OpenCV video manipulation

1. Video reading and writing

1. Read the video from the file and play it

To get a video in OpenCV, we need to create a VideoCapture object and specify the video file you want to read:

(1) Create an object to read video

cap = cv.VideoCapture(filepath)

parameter:

  • filepath: video file path

(2) Attribute information of the video

Get some properties of the video

retval = cap.get(propId)

parameter:

  • propId: a number from 0 to 18, each number represents the property of the video

Common attributes are:

insert image description here

Modify the attribute information of the video

cap.set(propId,value)

parameter:

  • proid: the index of the attribute, corresponding to the table above
  • value: the modified attribute value

(3) Determine whether the image is read successfully

isornot = cap.isOpened()

Returns true if the read is successful, otherwise returns False

(4) Get a frame image of the video

ret, frame = cap.read()

parameter:

  • ret: If the acquisition is successful, return True, if the acquisition fails, return False
  • Frame: The image of a certain frame obtained

(5) display image

Call cv.imshow() to display the image, use cv.waitkey() to set the appropriate duration when displaying the image, if it is too low, the video will play very fast, if it is too high, it will play very slowly, usually we set 25ms is fine.

(6) release video

Finally, call cap.realease() to release the video

Example:

import numpy as np
import cv2 as cv
# 1.获取视频对象
cap = cv.VideoCapture('DOG.wmv')
# 2.判断是否读取成功
while(cap.isOpened()):
    # 3.获取每一帧图像
    ret, frame = cap.read()
    # 4. 获取成功显示图像
    if ret == True:
        cv.imshow('frame',frame)
    # 5.每一帧间隔为25ms
    if cv.waitKey(25) & 0xFF == ord('q'):
        break
# 6.释放视频对象
cap.release()
cv.destoryAllwindows()

2. Save the video

In OpenCV, we use the VedioWriter object to save the video, and specify the name of the output file in it, as follows:

(1) Create an object for video writing

out = cv2.VideoWriter(filename,fourcc, fps, frameSize)

parameter:

  • filename: the location where the video is saved
  • fourcc: A 4-byte code specifying the video codec
  • fps: frame rate
  • frameSize: frame size

(2) Set the codec of the video as shown below,

retval = cv2.VideoWriter_fourcc( c1, c2, c3, c4 )

parameter:

  • c1,c2,c3,c4: are the 4-byte codes of the video codec, find the list of available codes in fourcc.org, closely related to the platform, commonly used are:
  • In Windows: DIVX (.avi)
  • In OS: MJPG (.mp4), DIVX (.avi), X264 (.mkv).

(3) Use cap.read() to get each frame of image in the video, and use out.write() to write a frame of image into the video.
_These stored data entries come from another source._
/-- Settles O43: the test of each word says whether it ends at once, and with what, or waits from now. -/
theorem scriptWaitWordsComplete : Obligations.ScriptWaitWordsComplete := by
  intro s x h
  refine ⟨fun tgt qd qa qb => ?_, fun qd qa qb => ⟨fun v rest => mrcv_takes h, fun v rest hh he => ?_, fun hh h0 => ?_, fun hh h0 => ?_⟩,
    fun qa qb qc => ⟨fun hn => ?_, fun g k n hn => ⟨fun hc => ?_, fun hc h0 => ?_, fun hc h0 => ?_⟩⟩, fun i us hi => ?_⟩
  · have hw := cwait_ends_or_waits h tgt qd qa qb
    cases tgt <;> simpa [cwaitMet] using hw
  · exact cratchWait_waits h (exec_mrcv qd qa qb s) ((scriptTest_mrcv_value hh).trans (if_pos he))
  · exact setsC_endWait h (cratchWait_ends h (exec_mrcv qd qa qb s) ((scriptTest_mrcv_empty hh).trans (if_pos h0)))
  · exact cratchWait_waits h (exec_mrcv qd qa qb s) ((scriptTest_mrcv_empty hh).trans (if_neg h0))
  · exact setsC_endWait h (cratchWait_ends h (exec_twt qa qb qc s) (scriptTest_twt_none hn))
  · exact setsC_endWait h (cratchWait_ends h (exec_twt qa qb qc s) ((scriptTest_twt hn).trans (if_pos hc)))
  · exact setsC_endWait h (cratchWait_ends h (exec_twt qa qb qc s)
      ((scriptTest_twt hn).trans ((if_neg (Nat.not_le.mpr hc)).trans (if_pos h0))))
  · exact cratchWait_waits h (exec_twt qa qb qc s) ((scriptTest_twt hn).trans ((if_neg (Nat.not_le.mpr hc)).trans (if_neg h0)))
  · have hdly : ∃ w : Script → ScriptWait, exec i s = cratchWait w s ∧ w x = .dly us := by
      obtain ⟨qa, rfl, rfl⟩ | ⟨n, rfl, rfl⟩ := hi
      · exact ⟨_, exec_dlyReg qa s, rfl⟩
      · exact ⟨_, exec_dlyImm n s, rfl⟩
    obtain ⟨w, he, hw⟩ := hdly
    refine ⟨fun h0 => setsC_endWait h ?_, fun h0 => ?_⟩
    · rw [cratchWait_ends h he ((congrArg (scriptTest s s.cur.place x · s.ns) hw).trans (scriptTest_dly.trans (if_pos h0))), hw]
      rfl
    · rw [← hw]
      exact cratchWait_waits h he ((congrArg (scriptTest s s.cur.place x · s.ns) hw).trans (scriptTest_dly.trans (if_neg h0)))

end Sys2Proof.Claims
end

section
/-! PROOFS. The buckets and signs of a sketch's keys that the spec tabulates (17 R490). -/

namespace Sys2Proof.Claims

open Sys2Proof.Machine

/-- Settles O58: the hash is computed for each key, row by row of the table. -/
theorem sketchBucketsOfTableProg8 : Obligations.SketchBucketsOfTableProg8 := by
  refine ⟨?row0, ?row1, ?row2⟩
  case row0 => decide
  case row1 => decide
  case row2 => decide

end Sys2Proof.Claims
end

section
/-! PROOFS. The words on special registers and the words of firmware (14 R436-R439). -/

namespace Sys2Proof.Claims

open Sys2Proof.Machine

/-! ## CSRR and CSRW (14 R436, R437) -/

@[simp] theorem cw_noteIssue_wstat (s : State) (slot : Nat) : (cw (noteIssue s)).wstat slot = (cw s).wstat slot := by
  simp [Warp.wstat]

@[simp] theorem cw_noteIssue_icnt (s : State) : (cw (noteIssue s)).icnt = (cw s).icnt := by
  simp [Warp.icnt]

/-- The note of an issue changes no special register. -/
@[simp] theorem csrVal_noteIssue (s : State) (n : Nat) : csrVal (noteIssue s) n = csrVal s n := by
  unfold csrVal
  simp only [cw_noteIssue_wstat, cw_noteIssue_icnt, cw_noteIssue_fstat, cw_noteIssue_ctx, noteIssue_cur, clustOf_noteIssue]
  rfl

/-- Settles O31: CSRR and CSRW find the same values before and after the note of their issue; a CSRW passes before its register
changes. -/
theorem csrWordsComplete : Obligations.CsrWordsComplete := by
  intro s
  refine ⟨fun d n hi => ends_writesReg (exec_csrr d n s) hi ?_, fun n a hi => ⟨fun h1 => ?_, fun h1 => ?_⟩⟩
  · simp only [cw_noteIssue_slice, csrVal_noteIssue]
  · refine ⟨_, (exec_csrw n a s).trans (issueWord_done hi (if_pos h1)), ?_⟩
    rw [op64_noteIssue]
    exact passes_any _
  · refine ⟨retireVoid (noteIssue s), passes_retireVoid s, (exec_csrw n a s).trans (issueWord_done hi ?_)⟩
    rw [if_neg h1, lowOp_noteIssue]

/-! ## FRET, HALT, FCTX and FSWP (14 R438, R439) -/

section

variable {s : State} {d : Dst} {a b : Opnd}

/-- FRET writes the status of the close, in the state that it leaves. -/
theorem fret_ends (hi : Issues { ops := [(a, false), (b, true)], dst := some (d, 1), fw := true } s) :
    let r := fret (noteIssue s) (lowOp s false a) (lowOp s true b)
    Ends (.fret d a b) s (fun t => WritesReg r.2 t d false false 2 (fun _ => r.1)) := by
  refine ends_status (exec_fret d a b s) hi ?_
  rw [lowOp_noteIssue]
  rfl

/-- A FRET that closes no record writes 1 and changes nothing else. -/
theorem fret_refused (hi : Issues { ops := [(a, false), (b, true)], dst := some (d, 1), fw := true } s)
    (hc : closeRecord (noteIssue s) (lowOp s false a / 65536) (lowOp s false a % 65536) (lowOp s true b) = none) :
    Ends (.fret d a b) s (fun t => WritesReg s t d false false 2 (fun _ => 1)) := by
  refine ends_writesReg (exec_fret d a b s) hi ?_
  rw [lowOp_noteIssue, fret, hc]

theorem fret_closes {u : State} (hi : Issues { ops := [(a, false), (b, true)], dst := some (d, 1), fw := true } s)
    (hc : closeRecord (noteIssue s) (lowOp s false a / 65536) (lowOp s false a % 65536) (lowOp s true b) = some u) :
    Ends (.fret d a b) s (fun t => WritesReg u t d false false 2 (fun _ => 0)) := by
  have hf := fret_ends hi
  rw [fret, hc] at hf
  exact hf

theorem halt_escalates (hi : Issues {} s) :
    exec .halt s = .next (holdWarp (escalate (noteIssue s) (cw s).ctx 1 ((cw s).slice (curLow s)).pc.toNat) s.cur.core s.cur.slot) := by
  refine (exec_halt s).trans (issueWord_done hi (congrArg Act.done ?_))
  rw [haltAt, curLow_noteIssue, cw_noteIssue_slice, cw_noteIssue_ctx]
  rfl

theorem haltDev_stops (hi : Issues { fw := true } s) :
    Ends .haltDev s (fun t => t.haltDev = true ∧ Quiet s t ∧ Passes (loseDeficits { noteIssue s with haltDev := true } none) t) := by
  obtain ⟨t, he, hq, hp⟩ := ends_quiet_passes (exec_haltDev s) hi (v := loseDeficits { noteIssue s with haltDev := true } none)
    ⟨rfl, rfl, rfl, rfl⟩ rfl
  obtain ⟨honly, -⟩ := id hp
  exact ⟨t, he, by rw [honly]; rfl, hq, hp⟩

variable (hi : Issues (fwUse d a b) s)
include hi

/-- FCTX at an address in memory; the two rows are one word. -/
theorem fctxWord_runs {i : Instr} (he : exec i s = fctxWord d a b s) (hp : physOk (lowOp s true b) 128 = true) :
    let r := fctx (noteIssue s) (lowOp s false a) (lowOp s true b)
    Ends i s (fun t => WritesReg r.2 t d false false 2 (fun _ => r.1)) := by
  refine ends_status (he.trans (if_neg (by simp [hp]))) hi ?_
  rw [lowOp_noteIssue]
  rfl

theorem fctxWord_stops {i : Instr} (he : exec i s = fctxWord d a b s) (hp : physOk (lowOp s true b) 128 = false) :
    exec i s = .fault (.noSuchAddress (lowOp s true b)) :=
  he.trans (if_pos (by simp [hi.1, hi.2, hp]))

theorem fswpWord_runs {i : Instr} (he : exec i s = fswpWord d a b s) :
    let r := fswp (noteIssue s) (lowOp s false a) (lowOp s true b)
    Ends i s (fun t => WritesReg r.2 t d false false 2 (fun _ => r.1)) := by
  refine ends_status he hi ?_
  rw [lowOp_noteIssue]
  rfl

end

/-- Settles O32: each word of firmware writes the status of its action in the state that the action leaves. -/
theorem firmwareWordsComplete : Obligations.FirmwareWordsComplete :=
  ⟨fun _ _ _ _ hi => ⟨fret_refused hi, fun _ => fret_closes hi⟩, fun _ => ⟨halt_escalates, haltDev_stops⟩,
    fun s d a b hi => ⟨fun hp => ⟨fctxWord_runs hi (exec_fctxBind d a b s) hp, fctxWord_runs hi (exec_fctxUnbind d a b s) hp⟩,
      fun hp => ⟨fctxWord_stops hi (exec_fctxBind d a b s) hp, fctxWord_stops hi (exec_fctxUnbind d a b s) hp⟩,
      fswpWord_runs hi (exec_fswpOut d a b s), fswpWord_runs hi (exec_fswpIn d a b s)⟩⟩

end Sys2Proof.Claims
end

section
/-! PROOFS. The words that submit a launch or a relaunch (12 R398, R399, 13 R405). -/

namespace Sys2Proof.Claims

open Sys2Proof.Machine

/-- The state behind the release that LNCH and RELN begin with (07 R244). -/
abbrev released (s : State) : State := traceVolatile (releaseDev (noteIssue s)) (cw s)

/-- A translation leaves the site. -/
theorem cur_of_xlatRange {cl ctx : Nat} {k : AccessKind} {l : List Nat} {s u : State} {r : Except FaultInfo (List (Nat × Xlat))}
    (h : xlatRange cl ctx k l s = (r, u)) : u.cur = s.cur :=
  (congrArg (fun p => p.2.cur) h).symm.trans (onlyHome_cur (onlyHome_tlbs (onlyTlbs_xlatRange cl ctx k l s)))

/-! ## LNCH -/

section

variable {s : State} {d : Dst} {a b : Opnd} (hi : Issues { ops := [(a, true), (b, false)], dst := some (d, 1) } s)
include hi

theorem lnch_misaligned (hp : lowOp s true a % 64 ≠ 0) : Faults (.lnch d a b) s (fltAt 7 (lowOp s true a)) := by
  refine faults_of_trap (exec_lnch d a b s) hi ?_
  rw [lowOp_noteIssue]
  exact if_pos hp

variable (hp : lowOp s true a % 64 = 0)
include hp

theorem lnch_waits (hr : releasedAll (noteIssue s) = false) : Waits (.lnch d a b) s := by
  refine (exec_lnch d a b s).trans (issueWord_stall hi ?_)
  rw [lowOp_noteIssue]
  exact (if_neg (not_not_intro hp)).trans (if_pos (by rw [hr]; rfl))

variable (hr : releasedAll (noteIssue s) = true)
include hr

theorem lnch_untranslated {f : FaultInfo} {u : State}
    (hx : xlatRange (clusterOf (released s).cur.core) (cw (released s)).ctx .read (pagesOf (lowOp s true a) 64) (released s) =
      (.error f, u)) :
    Faults (.lnch d a b) s f := by
  refine faults_of_trap (exec_lnch d a b s) hi ?_
  simp only [lowOp_noteIssue, traceVolatile_note, hp, hr, hx]
  rfl

/-- Behind its release LNCH answers by the packet that it reads and the queue that it names. -/
theorem lnch_answers {xs : List (Nat × Xlat)} {w : State}
    (hx : xlatRange (clusterOf (released s).cur.core) (cw (released s)).ctx .read (pagesOf (lowOp s true a) 64) (released s) =
      (.ok xs, w)) :
    let r := readVa w (clusterOf (released s).cur.core) (cw (released s)).ctx (lowOp s true a) 64
    let pkt := r.1.toOption.getD []
    let q := lowOp s false b
    let status := fun (u : State) (k : Nat) => Ends (.lnch d a b) s (fun t => WritesReg u t d false false 2 (fun _ => k))
    (fld pkt 0 1 ≠ 1 ∧ fld pkt 0 1 ≠ 2 → status r.2 3) ∧
    (fld pkt 0 1 = 1 ∨ fld pkt 0 1 = 2 →
      (¬ (∃ x, mget r.2.queues q = some x ∧ x.desc.context = (cw (released s)).ctx ∧ x.takes = true) → status r.2 2) ∧
      (∀ x, mget r.2.queues q = some x → x.desc.context = (cw (released s)).ctx → x.takes = true →
        (x.full = true → status r.2 1) ∧ (x.full = false → status (appendInline r.2 q x pkt) 0))) := by
  have hw : w.cur = (released s).cur := cur_of_xlatRange hx
  refine ⟨fun hk => ends_status (exec_lnch d a b s) hi ?_, fun hk => ⟨fun hq => ends_status (exec_lnch d a b s) hi ?_,
    fun x hq hc ht => ⟨fun hf => ends_status (exec_lnch d a b s) hi ?_, fun hf => ends_status (exec_lnch d a b s) hi ?_⟩⟩⟩ <;>
    simp only [lowOp_noteIssue, traceVolatile_note, hp, hr, hx, hw, ne_eq, not_true, if_false, Bool.not_true, Bool.false_eq_true]
  · exact if_pos hk
  · rw [if_neg (fun e => hk.elim e.1 e.2)]
    split
    · next x hq' =>
      refine if_pos ?_
      by_contra hn
      rw [not_or, not_not, Bool.not_eq_true', Bool.not_eq_false] at hn
      exact hq ⟨x, hq', hn⟩
    · rfl
  · rw [if_neg (fun e => hk.elim e.1 e.2), hq]
    exact (if_neg (by simp [hc, ht])).trans (if_pos hf)
  · rw [if_neg (fun e => hk.elim e.1 e.2), hq]
    exact (if_neg (by simp [hc, ht])).trans (if_neg (by simp [hf]))

end

/-! ## RELN -/

section

variable {s : State} {x : RelnArgs} (hi : Issues { ops := relnOps x, dst := some (x.d, 1) } s)
include hi

theorem reln_misaligned (ht : lowOp s true x.a % 256 ≠ 0) : Faults (.reln x) s (fltAt 7 (lowOp s true x.a)) := by
  refine faults_of_trap (exec_reln x s) hi ?_
  rw [lowOp_noteIssue]
  exact if_pos ht

variable (ht : lowOp s true x.a % 256 = 0)
include ht

theorem reln_waits (hr : releasedAll (noteIssue s) = false) : Waits (.reln x) s := by
  refine (exec_reln x s).trans (issueWord_stall hi ?_)
  rw [lowOp_noteIssue]
  exact (if_neg (not_not_intro ht)).trans (if_pos (by rw [hr]; rfl))

variable (hr : releasedAll (noteIssue s) = true)
include hr

theorem reln_untranslated {f : FaultInfo} {u : State}
    (hx : xlatRange (clusterOf (released s).cur.core) (cw (released s)).ctx .rmw (pagesOf (lowOp s true x.a) 256) (released s) =
      (.error f, u)) : Faults (.reln x) s f := by
  refine faults_of_trap (exec_reln x s) hi ?_
  simp only [lowOp_noteIssue, traceVolatile_note, ht, hr, hx]
  rfl

/-- Behind its release RELN refuses a header that holds no traced kernel that would be accepted, and else submits the relaunch. -/
theorem reln_submits {xs : List (Nat × Xlat)} {k : State}
    (hx : xlatRange (clusterOf (released s).cur.core) (cw (released s)).ctx .rmw (pagesOf (lowOp s true x.a) 256) (released s) =
      (.ok xs, k)) :
    let tb := lowOp s true x.a
    let w := if x.kind = .none then 0 else lowOp s true x.b
    let h := readVa k (clusterOf (released s).cur.core) (cw (released s)).ctx tb 256
    let pkt := (h.1.toOption.getD []).take 64
    let u := h.2
    let bad := fld pkt 0 1 ≠ 1 ∨ bit (fld pkt 1 1) 0 = false ∨ (refuseReason u (cw (released s)).ctx pkt).isSome = true ∨
      (x.kind = .sig ∧ w % 8 ≠ 0)
    (bad → Ends (.reln x) s (fun t => WritesReg u t x.d false false 2 (fun _ => 0xFFFFFFFF))) ∧
    (¬ bad →
      let r := launchTx u none { (mkTx u false false (.reply x.d u.cur.mask) []) with launch := 0 }
      let q := match mget r.2.launches (cw u).launch with | some l => l.queue | none => none
      let b := (submitRelaunch r.2 (cw (released s)).ctx (.node noHandle) q tb x.kind (BitVec.ofNat 64 w) (some r.1)).2
      Ends (.reln x) s (fun t => Awaits b t x.d 1 r.1 ∧
        Frame b t [] [] [] (fun _ => [⟨b.cycle, pendEntry x.d.reg false r.1⟩]))) := by
  have hw : k.cur = (released s).cur := cur_of_xlatRange hx
  refine ⟨fun hb => ends_status (exec_reln x s) hi ?_, fun hb => ⟨_, (exec_reln x s).trans (issueWord_done hi ?_),
    awaits_issuePend (sameVals_refl _) (sameSite_refl _) _ _ _ _, frame_issuePend ..⟩⟩ <;>
    simp only [lowOp_noteIssue, traceVolatile_note, ht, hr, hx, hw, ne_eq, not_true, if_false, Bool.not_true, Bool.false_eq_true,
      Bool.not_eq_true']
  · exact if_pos hb
  · exact if_neg hb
(4) Use cap.release() and out.release() to release resources.

Example:

import cv2 as cv
import numpy as np

# 1. 读取视频
cap = cv.VideoCapture("DOG.wmv")

# 2. 获取图像的属性(宽和高,),并将其转换为整数
frame_width = int(cap.get(3))
frame_height = int(cap.get(4))

# 3. 创建保存视频的对象,设置编码格式,帧率,图像的宽高等
out = cv.VideoWriter('outpy.avi',cv.VideoWriter_fourcc('M','J','P','G'), 10, (frame_width,frame_height))
while(True):
    # 4.获取视频中的每一帧图像
    ret, frame = cap.read()
    if ret == True: 
        # 5.将每一帧图像写入到输出文件中
        out.write(frame)
    else:
        break 

# 6.释放资源
cap.release()
out.release()
cv.destroyAllWindows()

2. Video Tracking

1. meanshift

1.1 Principle

The principle of the meanshift algorithm is very simple. Suppose you have a bunch of point sets and a small window. This window may be circular. Now you may want to move this window to the area with the highest density of point sets.

As shown below:

insert image description here

The first window is the area of ​​the blue circle, named C1. The center of the blue circle is marked with a blue rectangle, named C1_o.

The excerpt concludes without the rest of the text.